Higher education’s five chariots of fire

Almost a fifth of the athletes competing for Great Britain at the London 2012 Olympics are current or former students from five UK universities, an analysis has shown.

August 6, 2012

Of the 535 athletes who make up Team GB, 98 are graduates or students from Loughborough University, the universities of Cambridge, Nottingham and Bath or The Open University.

And with 46 students and alumni representing the country in the London games, Loughborough has produced just three fewer competitors than the next four universities put together.

According to the analysis, 55 per cent of Team GB are graduates or are currently studying towards a degree, higher than the overall UK participation rate (49 per cent).

The figure would be even more impressive if the athletes who are too young for higher education or who have deferred entry to focus on sport were removed from the equation.

Of the 297 students and graduates in Team GB, 49 studied at overseas universities.

The analysis found that basketball players and swimmers are particularly likely to have studied abroad, often on sports scholarship programmes.

Graduates and students dominate certain sports: some 90 per cent of Team GB hockey players are studying or have studied, and the figures for rowing and athletics are also impressive (81 per cent and 67 per cent respectively).

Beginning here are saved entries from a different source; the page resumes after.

/-- The contents of the live and shadow descriptors of every pair exchanged (R235). -/
def State.exchange (s : State) : State :=
  s.upd.lists.foldl (fun (s : State) l => l.2.foldl (fun (s : State) p => s.swapDesc p.shadow p.live) s) s

/-! ### Commands (Table 7.11) -/

/-- The failure index word of R578. -/
def failWord (kind i : Nat) : Nat := kind * 2 ^ 30 + i

/-- The descriptor as a whole (R208). -/
def stepWholeOk (b : List Byte) (len f : Nat) : Bool :=
  let n := stepRounds b
  len == 192 && u32At b 0 == 0x50455453 && u16At b 4 == 1 && inRange n 1 16 && u8At b 7 == 0 && zeroBytes b 16 48
    && zeroBytes b (64 + 8 * n) (128 - 8 * n) && decide (5 ≤ f) && decide (bwdFirst b (n - 1) ≤ u32At b 12)
    && decide (u32At b 12 + 2 ≤ f)

/-- The first round that fails. -/
def stepRoundFail (b : List Byte) (f : Nat) : Option Nat :=
  let n := stepRounds b
  (List.range n).find? (fun r =>
    !((r != 0 || fwdFirst b 0 == 0) && decide (fwdFirst b r < bwdFirst b r)
      && decide (bwdFirst b r < if r + 1 = n then f - 1 else fwdFirst b (r + 1))))

/-- The first frame or slot that fails, as a failure index word. -/
def stepFrameFail (b : List Byte) (p : Program) (wc : Nat) : Option Nat :=
  let f := p.frames.length
  firstSome (fun (x : Nat × FrameEntry) =>
    if x.2.stepEnd != (x.1 + 1 == f) then some (failWord 0 x.1)
    else firstSome (fun i =>
      match p.slots[x.2.slotOffset + i]? with
      | some d =>
        if (d.kind == 4 && (decide (x.1 < u32At b 12) || x.1 + 1 == f))
            || (x.1 + 1 == f && decide (2 ^ p.lenExp < d.endThr + wc))
        then some (failWord 1 (x.2.slotOffset + i)) else none
      | none => none) (List.range x.2.slotCount)) ((List.range f).zip p.frames)

/-- The bank that holds a program: 0 current, 1 standby. -/
def State.progBank (s : State) (id : Nat) : Option Nat :=
  if s.frm.curProg.any (fun p => p.progId == id) then some 0
  else if s.frm.standbyProg.any (fun p => p.progId == id) then some 1 else none

def State.bankProg (s : State) (b : Nat) : Option Program := if b = 0 then s.frm.curProg else s.frm.standbyProg

/-- The failure of a step descriptor against the program of a bank. -/
def State.stepFail (s : State) (b : List Byte) (len : Nat) : Option Nat :=
  match (s.progBank (u32At b 8)).bind (fun k => s.bankProg k) with
  | none => some 0xFFFFFFFF
  | some p =>
    if !stepWholeOk b len p.frames.length then some 0xFFFFFFFF
    else match stepRoundFail b p.frames.length with
      | some r => some (failWord 2 r)
      | none => stepFrameFail b p s.commitWin

/-- A step descriptor attached to the program it names. -/
def State.attachStep (s : State) (b : List Byte) : State :=
  let put := fun (p : Program) => { p with step := some ⟨u32At b 8, b⟩ }
  if s.progBank (u32At b 8) = some 0 then { s with frm := { s.frm with curProg := s.frm.curProg.map put } }
  else { s with frm := { s.frm with standbyProg := s.frm.standbyProg.map put } }

/-- TRAIN_STEP_CONFIG (R208). -/
def execTrainStepConfig (m : BitVec 6) (s : State) : Out :=
  .next (s.welfy 0x0640 m fun ps s =>
    let src := u64At ps 0
    if !s.paramOk src 192 false then s.no .addrInvalid
    else
      let b := s.load src 192
      match s.stepFail b (u32At ps 8) with
      | some w => ⟨.planInvalid, 0, toLe 4 (u32At b 8) ++ toLe 4 w, s⟩
      | none => (s.attachStep b).ok (toLe 4 (u32At b 8) ++ toLe 4 0xFFFFFFFF))

/-- STEP_SET (R240). -/
def execStepSet (m : BitVec 6) (s : State) : Out :=
  .next (s.welfy 0x0641 m fun ps s =>
    if s.upd.commit ≠ .idle then s.no .runLock
    else ({ s with upd := { s.upd with stepNext := some (BitVec.ofNat 64 (u64At ps 0)) } }).ok [])

/-- An update engine has a slot in the current frame. -/
def State.unitInFrame (s : State) (ty : Nat) : Bool :=
  s.frm.epoch != 0 && !s.frm.noSlots && s.frameSlots.any (fun d => d.2.unit.ty == ty)

/-- UPD_PROGRAM_LOAD (R226, R241): in force at the next tick. -/
def execUpdProgramLoad (m : BitVec 6) (s : State) : Out :=
  .next (s.welfy 0x0642 m fun ps s =>
    let src := u64At ps 0
    let slot := u8At ps 8
    let size := fun (im : List Byte) => 16 + 4 * (imagePrologue im + imageBody im)
    if s.unitInFrame 4 then s.no .runLock
    else if 15 < slot then s.bad 8
    else if slot < 4 then ⟨.progInvalid, 0, toLe 2 0 ++ toLe 2 0xFFFF, s⟩
    else if !s.paramOk src 16 false then s.no .addrInvalid
    else
      let h := s.load src 16
      if progHeaderOk h && !s.paramOk src (size h) false then s.no .addrInvalid
      else
        let im := if progHeaderOk h then s.load src (size h) else h
        match progFail im with
        | some w => ⟨.progInvalid, 0, toLe 2 0 ++ toLe 2 w, s⟩
        | none =>
          ({ s with upd := { s.upd with progNext := s.upd.progNext ++ [(slot, im)] } }).ok
            (toLe 2 (imagePrologue im + imageBody im) ++ toLe 2 0xFFFF))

Football comes bottom of the graduate-involvement table, with an overall higher education participation rate of just 31 per cent (significantly lower for the men’s squad alone).

Among the graduates representing Team GB are heptathlon champion Jessica Ennis, who studied psychology at the University of Sheffield, and double scull gold medallists Anna Watkins and Katherine Grainger, who are University of Cambridge and University of Edinburgh graduates respectively.

Current students include judo silver medallist Gemma Gibbons, a University of Bath graduate who is studying for a master’s degree in exercise science and health at the University of East London.

Those with links to Loughborough include many of those competing in team sports such as hockey, but also include track and field stars such as distance runner Lisa Dobriskey.